The next stage brought us to St. Germain-en-Laye, or to the verge of the circle of low mountains that surround the plains of Paris. Here we got within the influence of royal magnificence and the capital. The Bourbons, down to the period of the revolution, were indeed kings, and they have left physical and moral impressions of their dynasty of seven hundred years, that will require as long a period to eradicate. Nearly every foot of the entire semi-circle of hills to the west of Paris is historical, and garnished by palaces, pavilions, forests, parks, aqueducts, gardens, or chases. A carriage terrace, of a mile in length, and on a most magnificent scale in other respects, overlooks the river, at an elevation of several hundred feet above its bed. The palace itself, a quaint old edifice of the time of Francis I, who seems to have had an architecture not unlike that of Elizabeth of England, has long been abandoned as a royal abode. I believe its last royal occupant was the dethroned James II. It is said to have been deserted by its owners, because it commands a distant view of that silent monitor, the sombre beautiful spire of St.
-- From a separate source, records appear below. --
-- ==== Sys2Proof/Tests/Slice0.lean ====
section
/-! SUPPORT. Tests. Expected values are the spec's own: 95_test_vectors.md (parts named at each test), the examples of the
rules, and words written out bit by bit from 30_encoding.md R63, R65, R73. Then, for every statement with hypotheses, a
witness that meets them. -/

namespace Sys2Proof.Tests

open Sys2Proof Sys2Proof.Machine Sys2Proof.Claims Sys2Proof.Safety

/-- RSP after an outcome. -/
def rspAfter : Host.Outcome State Fault Refusal → Option RspWord
  | .next t => some t.rsp.word
  | .fault _ => none
  | .refused _ => none

/-- The host's outcome after an outcome. -/
def outcomeAfter : Host.Outcome State Fault Refusal → Option CallOutcome
  | .next t => t.outcome
  | .fault _ => none
  | .refused _ => none

/-- What one command word leaves in RSP, from a state whose RSP holds an earlier response and which is busy. -/
def answer (w : CmdWord) : Option RspWord :=
  rspAfter (issue (.cmd40 w) { State.reset with
    rsp := Rsp.ofWord 0x19B86A5C6A5C002DEEEC#80, inflight := some ⟨0x0400800000#40, 3⟩ })

/-! ### WellFormed refuses: too few operands, too many, an operand too wide, in each place -/

theorem test_wf_few : AsmLine.wellFormed ⟨.crcv, [0]⟩ = false := by decide
theorem test_wf_many : AsmLine.wellFormed ⟨.cvt, [0, 0]⟩ = false := by decide
theorem test_wf_wide16 : AsmLine.wellFormed ⟨.cvrh, [65536]⟩ = false := by decide
theorem test_wf_wide8 : AsmLine.wellFormed ⟨.dec, [0, 0, 0, 256]⟩ = false := by decide
theorem test_wf_pseudo : AsmLine.wellFormed ⟨.dech, [0, 0, 0, 0x62]⟩ = false := by decide
theorem test_wf_good : AsmLine.wellFormed ⟨.mrh, [255, 255, 255]⟩ = true := by decide
theorem test_wf_refused_line : Machine.AsmLine.assemble ⟨.cvrh, [65536]⟩ = none := by decide

/-! ### Decoding, words written from the encodings: OP, A, M, L, C -/

theorem test_decode_crcv :
    decode (.cmd40 0b0000000110101010011010100101110010111000#40) = .ok (.crcv 0x6A5C#16 0xB8#8) := by rfl
theorem test_decode_dec :
    decode (.cmd40 0b0000001001100010011010100101110111011010#40) = .ok (.dec 0x6A#8 0x5D#8 0xDA#8 0x62#8) := by rfl
theorem test_decode_cvrh :
    decode (.cmd40 0b0000001110101010011010100101110001010101#40) = .ok (.cvrh 0x6A5C#16) := by rfl
theorem test_decode_cvt :
    decode (.cmd40 0b0000010000000000011101000110100000000000#40) = .ok (.cvt 0x7468#16) := by rfl
theorem test_decode_mrh :
    decode (.cmd40 0b0000010111111111011010100101110011011010#40) = .ok (.mrh 0x6A#8 0x5C#8 0xDA#8) := by rfl
theorem test_decode_mt :
    decode (.cmd40 0b0000011000000000011101000110100010111010#40) = .ok (.mt 0x74#8 0x68#8 0xBA#8) := by rfl
theorem test_decode_busRhHold : decode (.bus8 0b11100101#8) = .ok .busRhHold := by rfl
theorem test_decode_busTHold : decode (.bus8 0b11100011#8) = .ok .busTHold := by rfl
theorem test_decode_illegal : decode (.cmd40 0x8100000000#40) = .error (.illegalOpcode 0x81#8) := by rfl
theorem test_decode_unlisted : decode (.bus8 0xFE#8) = .error (.unlistedBusByte 0xFE#8) := by rfl
theorem test_decode_bytes :
    decodeBytes [0x02#8, 0x62#8, 0x6A#8, 0x5C#8, 0xDA#8] = .ok (.dec 0x6A#8 0x5C#8 0xDA#8 0x62#8) := by rfl
theorem test_decode_bytes_length : decodeBytes [0x02#8, 0x62#8] = .error (.badLength 2) := by rfl

/-! ### The commands (95_test_vectors.md parts 3 to 7), two each -/

theorem test_crcv_mismatch : answer 0x01006A5CB9#40 = some 0x01B80000000000000000#80 := by decide +kernel
theorem test_crcv_ignoredA : answer 0x01FF6A5CB8#40 = some 0x09B80000000000000000#80 := by decide +kernel
theorem test_dec_adjusted : answer 0x02A5FFFCDB#40 = some 0x197EFFFCFFFC00000000#80 := by decide +kernel
theorem test_dec_bothCauses : answer 0x02006A5E00#40 = some 0x05B86A5C000000000000#80 := by decide +kernel
theorem test_cvrh_lastNegative : answer 0x03000C4900#40 = some 0x010000000000FFFFFFA5#80 := by decide +kernel
theorem test_cvrh_ignored : answer 0x03AA6A5C55#40 = some 0x010000000000002DEEEC#80 := by decide +kernel
theorem test_cvt_firstPositive : answer 0x0400444200#40 = some 0x01000000000000004248#80 := by decide +kernel
theorem test_cvt_largest : answer 0x0400FFFF00#40 = some 0x0100000000003256BB5C#80 := by decide +kernel
theorem test_mrh_usable : answer 0x05007C8097#40 = some 0x19F57C807C800036CA80#80 := by decide +kernel
theorem test_mrh_causeK : answer 0x05007468BA#40 = some 0x01BA74680000FFFA0000#80 := by decide +kernel
theorem test_mt_usable : answer 0x0600444037#40 = some 0x193744404440FFFFB900#80 := by decide +kernel
theorem test_mt_masked : answer 0x0600683A7C#40 = some 0x051E68380000EDB30000#80 := by decide +kernel
theorem test_illegal_bus : answer 0xE5006A5CDA#40 = some 0x03000000000000000000#80 := by decide +kernel
theorem test_illegal_zero : answer 0x0000000000#40 = some 0x03000000000000000000#80 := by decide +kernel

/-- The bus byte leaves the block alone and draws one answer. -/
theorem test_busRhHold : step (State.reset.withFetchWord 8 0xE5) =
    .next { State.reset with lastTransaction := some ⟨0xE5#8, 3, Config.busAnswer 0⟩, draws := 1 } := rfl
theorem test_busTHold : step (State.reset.withFetchWord 8 0xE3) =
    .next { State.reset with lastTransaction := some ⟨0xE3#8, 3, Config.busAnswer 0⟩, draws := 1 } := rfl

/-! ### The remainder (part 2.2, and the values of 93_implementation_defined.md GK3), assembly, packing -/

theorem test_crc8_gk3 : crc8 0x00DC#16 = 0x79#8 ∧ crc8 0x683A#16 = 0x7C#8 ∧ crc8 0x4E85#16 = 0x6B#8 := by
  decide +kernel
theorem test_crc8_8000 : crc8 0x8000#16 = 0x23#8 ∧ crc8ShiftRegister 0x8000#16 = 0x23#8 := by decide +kernel
/-- The trace of `crc8(0x0002)` (part 2.1): the dividend after i = 14. -/
theorem test_crcLoop_trace : crcLoop 15 0x000200#24 = 0x000062#24 := by decide +kernel
/-- 30_encoding.md R72: `DECH 0x6A, 0x5C, 0xDA` (part 4). -/
theorem test_assemble_dech : assembleText
    ['D', 'E', 'C', 'H', ' ', '0', 'x', '6', 'A', ',', ' ', '9', '2', ',', ' ', '0', 'x', 'd', 'a', ' ', ';', ' ', 'h'] =
    some (.cmd40 0x02626A5CDA#40) := by decide +kernel
theorem test_rsp_bytes : (Rsp.ofWord 0x19B86A5C6A5C002DEEEC#80).bytes =
    [0x19#8, 0xB8#8, 0x6A#8, 0x5C#8, 0x6A#8, 0x5C#8, 0x00#8, 0x2D#8, 0xEE#8, 0xEC#8] := by decide +kernel

/-! ### The float reference functions (part 6.1) -/

theorem test_f64T_32768 : bits64 (f64T 0x8000#16) = 0x40448147AE147AE1#64 := by decide +kernel
theorem test_f64T_65535 : bits64 (f64T 0xFFFF#16) = 0x40601BC113333333#64 := by decide +kernel
theorem test_f64Rh_27228 : bits64 (f64Rh 0x6A5C#16) = 0x4046F77600000000#64 := by decide +kernel
theorem test_accessorT_29800 : accessorT 0x7468#16 = 0x4204353A#32 := by decide +kernel
theorem test_accessorRh_65532 : accessorRh 0xFFFC#16 = 0x42EDFC18#32 := by decide +kernel
/-- R107: c1 is 175.72 less 1/879609302220800, c2 is 46.85 and 1/703687441776640. -/
theorem test_c1_c2_distance :
    (17572 * 2 ^ c1.scale - 100 * c1.num) * 879609302220800 = 100 * 2 ^ c1.scale ∧
    (100 * c2.num - 4685 * 2 ^ c2.scale) * 703687441776640 = 100 * 2 ^ c2.scale := by decide +kernel

/-! ### The session (44_measurement_paths.md R119, R122 to R126, HA's scenarios E6 to E9) -/

/-- A session that is available. -/
def ready : State :=
  { State.reset with available := true, init := .finished, busHandle := some ⟨0, 0x0040#16⟩ }

theorem test_read_unavailable :
    outcomeAfter (readHumidityOn (.frame ⟨0x6A#8, 0x5C#8, 0xDA#8⟩) State.reset) = some (.number 0#32) := by
  decide +kernel
/-- Program P1's host value. -/
theorem test_readHumidity_P1 :
    outcomeAfter (readHumidityOn (.frame ⟨0x6A#8, 0x5C#8, 0xDA#8⟩) ready) = some (.number 0x4237BBB0#32) := by
  decide +kernel
/-- Program P2's host value. -/
theorem test_readTemperature_P2 :
    outcomeAfter (readTemperatureOn (.frame ⟨0x74#8, 0x68#8, 0xBA#8⟩) ready) = some (.number 0x4204353A#32) := by
  decide +kernel
/-- Scenario E8: a set status bit gives -6.0, not 0. -/
theorem test_readHumidity_E8 :
    outcomeAfter (readHumidityOn (.frame ⟨0x6A#8, 0x5E#8, 0xDA#8⟩) ready) = some (.number 0xC0C00000#32) := by
  decide +kernel
/-- Scenario E7 on the temperature path. -/
theorem test_readTemperature_E7 :
    outcomeAfter (readTemperatureOn (.frame ⟨0#8, 0#8, 0#8⟩) ready) = some (.number 0xC23B6666#32) := by
  decide +kernel
theorem test_read_busError : outcomeAfter (readTemperatureOn .busError ready) = some .busFailure := by decide +kernel
/-- Scenario E9. -/
theorem test_init_noDevice :
    outcomeAfter (completeInitializeOn false .busError { State.reset with init := .suspended }) =
      some (.initDone false) := by decide +kernel

/-! ### The clock (70_reset_and_hazards.md R151, R156; program P8) -/

/-- A command in progress with two edges to go. -/
def busy : State := { ready with inflight := some ⟨0x06007468BA#40, 2⟩ }

/-- P8: reset in the middle of a command. -/
theorem test_reset_midway : clock ⟨true, true, 0x0300800000#40⟩ busy = .next ready := by rfl
theorem test_busy_keeps : clock ⟨false, true, 0x0300800000#40⟩ busy =
    .next { ready with inflight := some ⟨0x06007468BA#40, 1⟩ } := by rfl
theorem test_busy_ends : rspAfter (clock ⟨false, false, 0#40⟩ { ready with inflight := some ⟨0x06007468BA#40, 1⟩ }) =
    some 0x19BA746874680CE932A0#80 := by decide +kernel
/-- The host reads RSP whole. -/
theorem test_sample : step { ready with script := [.sampleRsp] } = .next { ready with sampled := some 0#80 } := by rfl
/-- An empty script from reset: the block stays idle. -/
theorem test_idle : step State.reset = .next State.reset := by rfl

/-! ### Witnesses for the hypotheses of the statements -/

/-- A state whose RSP holds a response. -/
def answered : State := { ready with rsp := Rsp.ofWord 0x19B86A5C6A5C002DEEEC#80 }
Denis, whose walls shadow the vaults of the Bourbons; they who sat on a throne not choosing to be thus constantly reminded of the time when they must descend to the common fate and crumbling equality of the grave.

An aqueduct, worthy of the Romans, gave an imposing idea of the scale on which these royal works were conducted. It appeared, at the distance of a league or two, a vast succession of arches, displaying a broader range of masonry than I had ever before seen. So many years had passed since I was last in Europe, that I gazed in wonder at its vastness.